Fiche du glossaire · humain-dans-la-boucle9. Une entreprise de cinquante salariés fait tourner un parc d'agents commerciaux et engage davantage d'actes juridiques par jour qu'un groupe de cinq mille personnes. Quelle propriété d'un agent autonome produit cet écart ?
L'accès aux outils, qui lui donne un effet sur le monde extérieur
Un agent autonome se distingue d'un modèle de langage par quatre propriétés techniques dont chacune emporte une conséquence assurantielle, et il vaut de les tenir séparées. L'accès aux outils lui donne un effet sur le monde extérieur, ce qui transforme une erreur de contenu en dommage matériel ou patrimonial : c'est la propriété qui produit le cas décrit ici, puisque le nombre d'actes engagés cesse d'être borné par le nombre de personnes. La boucle d'exécution, par laquelle l'agent observe le résultat de son action et enchaîne, autorise la propagation d'une erreur initiale sur une longue séquence avant toute détection.

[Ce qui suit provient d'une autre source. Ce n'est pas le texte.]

theorem updv_range_traps (c : Ctl) (h : HReg) (o v : VReg) (k : KOpt) : FirstTraps (.updv c h o v k) .updRange
    fun m s x => let q := s.core m
      ∃ r g e l, Bound m s h r g ∧ (q.updElems k g).dropWhile (q.updFits o g) = e :: l ∧
        x = BitVec.ofNat 64 (e * 2 ^ 32 + elem 32 (q.rv o) e) := by
  obtain ⟨body, hx, hbody⟩ := updv_body c h o v k
  refine firstTraps_of_trap hx ?_
  rintro m s x ⟨r, g, e, l, hb, hdrop, rfl⟩
  refine (hbody m s r g hb).trans (emission_past (p := (s.core m).updTriple o v g e) hb ?_)
  have hnot : (fun e => !(g.past ∘ (s.core m).updTriple o v g) e) = (s.core m).updFits o g := by
    funext e
    rw [Function.comp_apply, past_updTriple, Bool.not_not]
  rw [List.find?_map, List.find?_eq_head?_dropWhile_not, hnot, hdrop]
  rfl

theorem updv_emits (c : Ctl) (h : HReg) (o v : VReg) (k : KOpt) : Emits (.updv c h o v k) h
    (fun m s r g => let q := s.core m
      (q.updElems k g).map fun e => ⟨g.ctx, r, g.base + elem 32 (q.rv o) e * (g.op.width / 8), m, 0,
        BitVec.ofNat 64 (elem g.op.width (q.rv v) e % 2 ^ (8 * (g.op.width / 8))), 0⟩)
    fun m s g => ∀ e ∈ (s.core m).updElems k g, (s.core m).updFits o g e = true := by
  obtain ⟨body, hx, hbody⟩ := updv_body c h o v k
  refine emits_of_emission (fun m s g => ((s.core m).updElems k g).map ((s.core m).updTriple o v g))
    (fun _ _ e o => BitVec.ofNat 64 (e * 2 ^ 32 + o)) hx hbody ?_ ?_
  · intro m s g hin
    refine List.find?_eq_none.mpr fun p hp => ?_
    obtain ⟨e, he, rfl⟩ := List.mem_map.mp hp
    rw [past_updTriple, hin e he]
    decide
  · intro m s r g
    rw [List.map_map]
    rfl

/-! ## UFLSH and UQRY -/

theorem withRegion_bound {m : CoreId} {s : State} {h : HReg} {r : Nat} {g : Region} (hb : Bound m s h r g)
    (go : Nat → Region → Res) : s.withRegion m h go = go r g := by
  obtain ⟨hst, hregion, hg⟩ := hb
  simp only [State.withRegion, hst, hregion, hg]

theorem uflsh_issues (c : Ctl) (d : SReg) (h : HReg) : InTurns (.uflsh c d h) fun m s t =>
    ∃ r g, Bound m s h r g ∧ t = s.tagged m .up (.flush r s.pairsOut) d id := by
  refine inTurns_of_done (fun _ => rfl) ?_
  rintro m s t ⟨r, g, hb, rfl⟩
  exact withRegion_bound hb _

theorem uqry_reads (c : Ctl) (d : SReg) (h : HReg) : InTurns (.uqry c d h) fun m s t =>
    ∃ r g, Bound m s h r g ∧ t = s.modCore m fun q => q.ws d (s.regionWord r g) := by
  refine inTurns_of_done (fun _ => rfl) ?_
  rintro m s t ⟨r, g, hb, rfl⟩
  exact withRegion_bound hb _

/-! ## The obligation -/

/-- Settles O42: a clause for each word, each from the word's own lemmas. -/
theorem copiesGathersAndUpdates : Obligations.CopiesGathersAndUpdates := by
  unfold Obligations.CopiesGathersAndUpdates
  refine ⟨?_, ?_, ?_, gmsk_moves, ?_, ?_, ?_, ?_⟩
  · intro c d a b len
    exact ⟨cpy_length_traps c d a b len, cpy_output_traps c d a b len, cpy_range_traps c d a b len, cpy_waits c d a b len,
      cpy_issues c d a b len⟩
  · intro c d h b v r
    exact ⟨gth_traps c d h b v r, gth_waits c d h b v r, gth_issues c d h b v r⟩
  · intro c d h b v r
    exact ⟨gthm_traps c d h b v r, gthm_issues c d h b v r⟩
  · intro c h base len op
    exact ⟨ureg_handle_traps c h base len op, ureg_field_traps c h base len op, ureg_base_traps c h base len op,
      ureg_range_traps c h base len op, ureg_overlap_traps c h base len op, ureg_waits c h base len op,
      ureg_registers c h base len op, fun s f o ha hf hst hr hd t => ureg_rebinds c h base len op ha hf hst hr hd,
      fun s f o ha hf => ureg_registers_new c h base len op ha hf⟩
  · intro c h o v
    exact ⟨upd_range_traps c h o v, upd_emits c h o v⟩
  · intro c h o v k
    exact ⟨updv_range_traps c h o v k, updv_emits c h o v k⟩
  · intro c d h
    exact ⟨uflsh_issues c d h, uqry_reads c d h⟩

end Sys2Proof.Machine

/-! Proofs of O14 and O16: words that read a control register, the time or a counter. -/
namespace Sys2Proof.Machine

/-! ## Words that change each core by itself (R226) -/

/-- Members that each change by themselves can take a word in turn, and each changes as it stood before the word. -/
theorem exists_turns {f : Fields} {base : State} {act : CoreId → State → State → Prop} {g : CoreId → Core → Core}
    (hact : ∀ m (s : State), s = { base with cores := s.cores } → s.core m = base.core m → act m s (s.modCore m (g m)))
    {l : List CoreId} (hl : l.Nodup) (hr : ∀ m ∈ l, (base.core m).Ready f) :
    ∀ s : State, s = { base with cores := s.cores } → (∀ m ∈ l, s.core m = base.core m) →
      ∃ t, State.Turns f act l s t ∧ t = { base with cores := t.cores } ∧
        (∀ m ∈ l, t.core m = if f.ctl.guards (base.core m) then g m (base.core m) else base.core m) ∧
        ∀ c, c ∉ l → t.core c = s.core c := by
  induction l with
  | nil => exact fun s hs _ => ⟨s, rfl, hs, by simp, fun _ _ => rfl⟩
  | cons a l ih =>
    intro s hs hc
    obtain ⟨hal, hnd⟩ := List.nodup_cons.mp hl
    have ha : s.core a = base.core a := hc a List.mem_cons_self
    have hra : (s.core a).Ready f := ha ▸ hr a List.mem_cons_self
    let u : State := if f.ctl.guards (s.core a) = true then s.modCore a (g a) else s
    have hu : u = { base with cores := u.cores } := by
      simp only [u]
      split
      · rw [hs]; rfl
      · exact hs
    have hua : u.core a = if f.ctl.guards (base.core a) then g a (base.core a) else base.core a := by
      by_cases hg : f.ctl.guards (s.core a) = true <;> simp [u, hg, ← ha]
    have huo : ∀ c, c ≠ a → u.core c = s.core c := fun c hca => by
      by_cases hg : f.ctl.guards (s.core a) = true <;> simp [u, hg, State.core_modCore_other _ hca]
    obtain ⟨t, ht, hbase, hin, hout⟩ := ih hnd (fun m hm => hr m (List.mem_cons_of_mem _ hm)) u hu fun m hm =>
      (huo m fun e => hal (e ▸ hm)).trans (hc m (List.mem_cons_of_mem _ hm))
    refine ⟨t, ⟨hra.settled, hra.legal, u, ?_, ht⟩, hbase, ?_, ?_⟩
    · split
      next hg => simpa only [u, if_pos hg] using hact a s hs ha
      next hg => exact if_neg hg
    · intro m hm
      rcases List.mem_cons.mp hm with rfl | hm
      · rw [hout m hal, hua]
      · exact hin m hm
    · intro c hc'
      obtain ⟨hca, hcl⟩ := not_or.mp (List.mem_cons.not.mp hc')
      rw [hout c hcl, huo c hca]

/-- A word whose effect is on each core alone, and may depend on which core it is. -/
theorem runWord_own {i : Instr} {f : Fields} {s : State} {body : CoreId → State → Res} {g : CoreId → Core → Core}
    (hx : ∀ s, exec i s = runWord i s body) (hf : i.fields = some f) (h : s.Ready f)
    (hb : ∀ m (u : State), u = { s with cores := u.cores } → u.core m = s.core m → body m u = .done (u.modCore m (g m))) :
    ∃ t, exec i s = .next t ∧ t = { s with cores := t.cores } ∧
      (∀ m ∈ s.convoyOf s.cur, t.core m = (if f.ctl.guards (s.core m) then g m (s.core m) else s.core m).passed f) ∧
      ∀ c, c ∉ s.convoyOf s.cur → t.core c = s.core c := by
  have hn := convoyOf_nodup s s.cur
  obtain ⟨t, ht, hbase, hin, hout⟩ := exists_turns (act := fun m u v => body m u = .done v) hb hn h.each s rfl fun _ _ => rfl
  obtain ⟨hgo, hpassed, hrest⟩ := goOn_all t t _ hn f id rfl (fun _ _ => rfl) fun _ _ => rfl
  refine ⟨_, inTurns_of_done hx (fun _ _ _ hd => hd) s t f hf h ht, ?_, ?_, ?_⟩
  · rw [hgo, hbase]
  · intro m hm
    rw [hpassed m hm, id, hin m hm]
  · intro c hc
    rw [hrest c hc, hout c hc]

/-! ## CRR (R189, R190) -/

/-- What a control register reads as depends on its core and on what no core holds. -/
theorem readCr_congr {s u : State} {m : CoreId} (hu : u = { s with cores := u.cores }) (hm : u.core m = s.core m) (cr : CReg) :
    u.readCr m cr = s.readCr m cr := by
  rw [hu] at hm ⊢
  unfold State.readCr
  rw [hm]
  rfl

/-- Settles O14: each core reads its own register. -/
theorem controlRegistersRead : Obligations.ControlRegistersRead := by
  unfold Obligations.ControlRegistersRead
  intro s f c d cr hf h
  obtain ⟨t, hx, ht, hin, hout⟩ := runWord_own (i := .crr c d cr) (g := fun m q => q.ws d (s.readCr m cr)) (fun _ => rfl) hf h
    fun m u hu hm => by rw [readCr_congr hu hm]
  refine ⟨t, hx, ht, fun m hm => ?_, hout⟩
  rw [hin m hm]
  cases cr
  case droopCfg => rfl
  all_goals simp [State.readCr, tileOf, clusterOf, dieOf]

/-! ## Time, counters and random numbers (R191 to R195) -/

theorem leader_alone {s : State} (h : (s.core s.cur).convoy = false) : s.leader = s.cur := by
  rw [State.leader, convoyOf_alone s s.cur h, List.headD_cons]

/-- A word that traps on a lone core. -/
theorem runWord_trapsAs {i : Instr} {f : Fields} {s : State} {body : CoreId → State → Res} {cause : Cause} {info : Word}
    (hf : i.fields = some f) (h : s.Alone f) (hx : exec i s = runWord i s body) (hb : body s.cur s = .trap cause info) :
    s.TrapsAs i cause info := by
  obtain ⟨-, -, htrap, -⟩ := runWord_alone hf h hx
  rw [State.TrapsAs, leader_alone h.lone, convoyOf_alone s s.cur h.lone]
  exact htrap _ _ hb

/-- Settles O16: the words read what the statement names; ECCFG's value has 17 bits or more. -/
theorem timeCountersAndRandomNumbers : Obligations.TimeCountersAndRandomNumbers := by
  unfold Obligations.TimeCountersAndRandomNumbers
  refine ⟨fun s f c d hf h => ?tstamp, fun c d => runCore_each fun _ => rfl, fun c d n => runCore_each fun _ => rfl,
    fun c d k x => runCore_each fun _ => rfl, fun s f ha c n src hf => ⟨fun hv => ?counts, fun hv => ?tooWide⟩⟩
  case tstamp =>
    exact runWord_each hf h (fun m _ _ u hu _ => by rw [hu]) rfl
  case counts =>
    exact (runWord_alone (i := .eccfg c n src) hf ha rfl).1 _ (if_neg (by simpa using hv))
  case tooWide =>
    exact runWord_trapsAs (i := .eccfg c n src) hf ha rfl (if_pos (by simpa using Nat.div_pos hv (by decide)))

end Sys2Proof.Machine

/-! Proof of O19: CONVOY and TLBI (R198, R199, R308). -/
namespace Sys2Proof.Machine

theorem runLeaderWord_trapsAs {i : Instr} {f : Fields} {s : State} {body : List CoreId → State → Res} {cause : Cause} {info : Word}
    (hf : i.fields = some f) (h : s.Led f) (hx : exec i s = runLeaderWord i s body)
    (hb : body (s.convoyOf s.cur) s = .trap cause info) : s.TrapsAs i cause info :=
  (runLeaderWord_led hf h hx).2.2.1 cause info hb

/-! ## CONVOY (R198, R226) -/

theorem convoyOff_does {s : State} {f : Fields} {c : Ctl} (h : s.Led f) (hf : Instr.fields (.convoy c .off) = some f) :
    ((s.core s.leader).convoy = true → s.AllDo (.convoy c .off) f fun x => { x with convoy := false, rejoin := none }) ∧
    ((s.core s.leader).convoy = false → s.AllDo (.convoy c .off) f id) := by
  constructor
  · intro hc
    refine runLeaderWord_changes hf h rfl ?_ (membersChange_foldl (convoyOf_nodup s s.cur) _ s)
    rw [headD_convoyOf_cur]
    exact congrArg Res.done (if_pos hc)
  · intro hc
    refine runLeaderWord_changes hf h rfl ?_ (membersChange_refl s _)
    rw [headD_convoyOf_cur]
    exact congrArg Res.done (if_neg (by simp [hc]))

/-- CONVOY on at a barrier that its convoy has not itself arrived at. -/
theorem convoyOn_faults {s : State} {f : Fields} {c : Ctl} {b : BitVec 7} (h : s.Led f)
    (hf : Instr.fields (.convoy c (.on b)) = some f) (hc : (s.core s.leader).convoy = true)
    (hst : ((s.core s.leader).bar b.toNat).st = .idle) :
    s.TrapsAs (.convoy c (.on b)) .barrierFault (if memOn ((s.core s.leader).bar b.toNat).mem then 3 else 5) := by
  refine runLeaderWord_trapsAs hf h rfl ?_
  rw [headD_convoyOf_cur]
  exact (if_pos hc).trans (if_neg (by simp [hst]))

theorem convoyOn_goesOn {s : State} {f : Fields} {c : Ctl} {b : BitVec 7} (h : s.Led f)
    (hf : Instr.fields (.convoy c (.on b)) = some f) (hc : (s.core s.leader).convoy = true)
    (hst : ((s.core s.leader).bar b.toNat).st = .done) (hmark : ((s.core s.leader).bar b.toNat).mark = some (s.core s.leader).pc)
    (harr : ((s.core s.leader).bar b.toNat).arr = some .convoy) :
    exec (.convoy c (.on b)) s = .next (((s.convoyOf s.cur).foldl (fun s m => s.leaveBarrier m b.toNat) s).goOn
      (s.convoyOf s.cur) f) := by
  refine (runLeaderWord_led hf h rfl).1 _ ?_
  rw [headD_convoyOf_cur]
  exact (if_pos hc).trans (if_pos (by simp [hst, hmark, harr]))

/-! ## TLBI (R199, R308) -/

theorem SMap.get_mapVals {α : Type} (m : SMap α) (f : Nat → α → α) (k : Nat) {d : α} (hd : f k d = d) :
    SMap.get (SMap.mapVals m f) k d = f k (SMap.get m k d) := by
  simp only [SMap.get, SMap.find_mapVals]
  cases SMap.find m k with
  | none => exact hd.symm
  | some x => rfl

theorem core_tlbDropAll (s : State) (reach : CoreId → Bool) (p : TlbEntry → Bool) (w : WalkEntry → Bool) (k : CoreId) :
    (s.tlbDropAll reach p w).core k =
      if reach k then { s.core k with utlb := (s.core k).utlb.filter fun e => !p e } else s.core k :=
  SMap.get_mapVals s.cores _ k (by split <;> rfl)

theorem cluster_tlbDropAll (s : State) (reach : CoreId → Bool) (p : TlbEntry → Bool) (w : WalkEntry → Bool) (k : Nat) :
    (s.tlbDropAll reach p w).cluster k =
      if reach (8 * k) then { s.cluster k with tlb := (s.cluster k).tlb.filter fun e => !p e } else s.cluster k :=
  SMap.get_mapVals s.clusters _ k (by split <;> rfl)

/-- What a TLBI by page or context drops, by the test of a translation. -/
theorem TlbEntry.dropped_eq (e : TlbEntry) {mode : TlbiMode} (hm : mode ≠ .stable) (ctx va : Nat) :
    e.dropped mode ctx va = (e.ctx == ctx && (mode == .context || (decide (e.va ≤ va) && decide (va < e.va + e.size)))) := by
  cases mode with
  | page => rfl
  | context => rfl
  | stable => exact absurd rfl hm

La persistance, c'est-à-dire l'aptitude à opérer dans la durée sans sollicitation, supprime la synchronisation avec l'attention humaine. La conséquence pour la souscription est directe et déjà mesurable : une prime calculée sur les effectifs, méthode ordinaire en responsabilité professionnelle, manque entièrement le risque d'une entreprise dont la capacité d'agir n'est plus proportionnelle à son personnel.